▶ Required work:
For the entries below, count the lines containing "setLevel" and give only that number.

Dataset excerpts
__________
/-- HOME_INPUT, HOME_FAIL, LIMIT_INPUT, ESTOP, ESTOP_N_RELEASE, CHATTER, CHATTER_CLEAR, IN_STUCK and GENLOCK_EDGE (R410, R415–R418, R526): HOME
latches the position of a homing axis; homing that takes too long fails; a limit in the direction of motion stops the axis; ESTOP latches and
stops all motion, and outlasts its pin; an input marked CHATTER reads its safe state until it is quiet; a GENLOCK edge latches its tick. -/
def Obligations.InputsAct : Prop :=
  ∀ s : State,
    let d := s.dev
    (∀ m, m < 8 →
      let x := d.axis m
      (x.st = 3 → x.home = 1 ∨ x.home = 2 → d.chats (keyHome m) = false → completes (.homeInput m true) s fun e =>
        e.active (keyHome m) = true ∧ e.axis m = { x with barred := setBit x.barred 0 false, home := 3, latch := d.pos m, next := 0 } ∧
        e.plat = d.plat ∧ e.out = d.out) ∧
      (x.st = 3 → d.rd (F.stHome_homeTmo m) * 400 ≤ d.since x.began → completes (.homeFail m) s fun e =>
        let k := (d.raise (Pg.motSt m) Er.motSt_homeFail).onAxis m fun y => { y with st := 0, home := 0, v := 0, next := 0 }
        k.errorShows (Pg.motSt m) Er.motSt_homeFail ∧ k.axis m = { x with st := 0, home := 0, v := 0, next := 0 } ∧ e = k.ldrFault m) ∧
      (∀ side, side < 2 → completes (.limitInput m side false) s fun e => e.level (keyA m + side) = false ∧
        e.axis m = { x with barred := setBit x.barred (1 + side) false } ∧ e.plat = d.plat ∧ e.out = d.out) ∧
      (m ≠ 7 → x.st = 2 → x.dir < 0 → d.chats (keyA m) = false → completes (.limitInput m 0 true) s fun e =>
        let h := ((d.setLevel (keyA m) true).onAxis m fun y => { y with barred := setBit y.barred 1 false }).showInputs m
        let h := h.when (decide (setBit x.barred 1 false = 0)) (·.wr (F.stStat_stuck m) 0)
        let k := ((h.onAxis m fun y => { y with st := 0, v := 0, next := 0 }).raise (Pg.motSt m) Er.motSt_limitHit).count (F.stCnt m 2)
        k.level (keyA m) = true ∧ k.errorShows (Pg.motSt m) Er.motSt_limitHit ∧ k.rd (F.stCnt m 2) = satInc 32 (d.rd (F.stCnt m 2)) ∧
        k.axis m = { x with barred := setBit x.barred 1 false, st := 0, v := 0, next := 0 } ∧ e = k.ldrFault m)) ∧
    (completes .estop s fun e =>
      let m := ((d.setLevel keyEstop true).wr F.motStat_estop 1).count (F.motCnt 0)
      m.flag F.motStat_estop = true ∧ m.rd (F.motCnt 0) = satInc 32 (d.rd (F.motCnt 0)) ∧ m.level keyEstop = true ∧
      e = (m.motionStop.raise Pg.motReg Er.motReg_estop).showMot) ∧
    (completes .estopNRelease s fun e => e.level keyEstop = false ∧ e.flag F.motStat_estop = d.flag F.motStat_estop ∧
      (d.chats keyEstop = false → e.flag F.motStat_estopN = false) ∧ e.plat = d.plat ∧ e.srv = d.srv ∧ e.odr = d.odr ∧ e.out = d.out) ∧
    (∀ key, key ≤ 34 → d.chats key = true → completes (.chatter key) s fun e => e = d) ∧
    (∀ n, n < 4 → d.chats (keyShock n) = false → completes (.chatter (keyShock n)) s fun e =>
      let m := ((d.onMot fun y => { y with chat := Map.set false y.chat (keyShock n) true }).count (F.motCnt 2)).raise Pg.motReg
        Er.motReg_inChatter (keyShock n)
      m.chats (keyShock n) = true ∧ m.active (keyShock n) = true ∧ m.rd (F.motCnt 2) = satInc 32 (d.rd (F.motCnt 2)) ∧
      m.errorShows Pg.motReg Er.motReg_inChatter ∧ e = m.showMot.showMot.guardSet n 0 2 true) ∧
    (∀ j, j < 4 → d.chats (keyTrg j) = false → completes (.chatter (keyTrg j)) s fun e => e.chats (keyTrg j) = true ∧
      e.active (keyTrg j) = d.level (keyTrg j) ∧ e.rd (F.motCnt 2) = satInc 32 (d.rd (F.motCnt 2)) ∧
      e.errorShows Pg.motReg Er.motReg_inChatter ∧ e.odr = d.odr ∧ e.srv = d.srv) ∧
    (∀ key level, d.chats key = false → completes (.chatterClear key level) s fun e => e = d) ∧
    (∀ key level, key < 24 ∨ 28 ≤ key → d.chats key = true → completes (.chatterClear key level) s fun e => e.chats key = false ∧
      e.active key = level ∧ e.plat = d.plat ∧ e.odr = d.odr ∧ e.srv = d.srv ∧ e.out = d.out) ∧
    (∀ n, n < 4 → d.active (keyShock n) = true → completes (.inStuck n) s fun e => e.errorShows Pg.motReg Er.motReg_inStuck ∧
      e.rd (F.motCnt 3) = satInc 32 (d.rd (F.motCnt 3)) ∧ d.sameRegions e) ∧
    (∀ n, d.active (keyShock n) = false → completes (.inStuck n) s fun e => e = d) ∧
    (∀ rise sub, d.flag F.mg1Cfg_genEn = true → d.flag F.mg1Cfg_genPol = !rise → d.chats keyGenlock = false → sub < 256 →
      completes (.genlockEdge rise sub) s fun e => e.get64 F.mg1GenLo F.mg1GenHi = d.now ∧ e.rd F.mg1GenSub = sub ∧
        e.rd F.mg1GenCnt = satInc 32 (d.rd F.mg1GenCnt) ∧ e.mram = d.mram ∧ e.out = d.out ∧ d.sameRegions e) ∧
    (∀ rise sub, d.flag F.mg1Cfg_genEn = false ∨ d.flag F.mg1Cfg_genPol = rise → completes (.genlockEdge rise sub) s fun e => e = d)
__________
▶ Answer to this problem:
2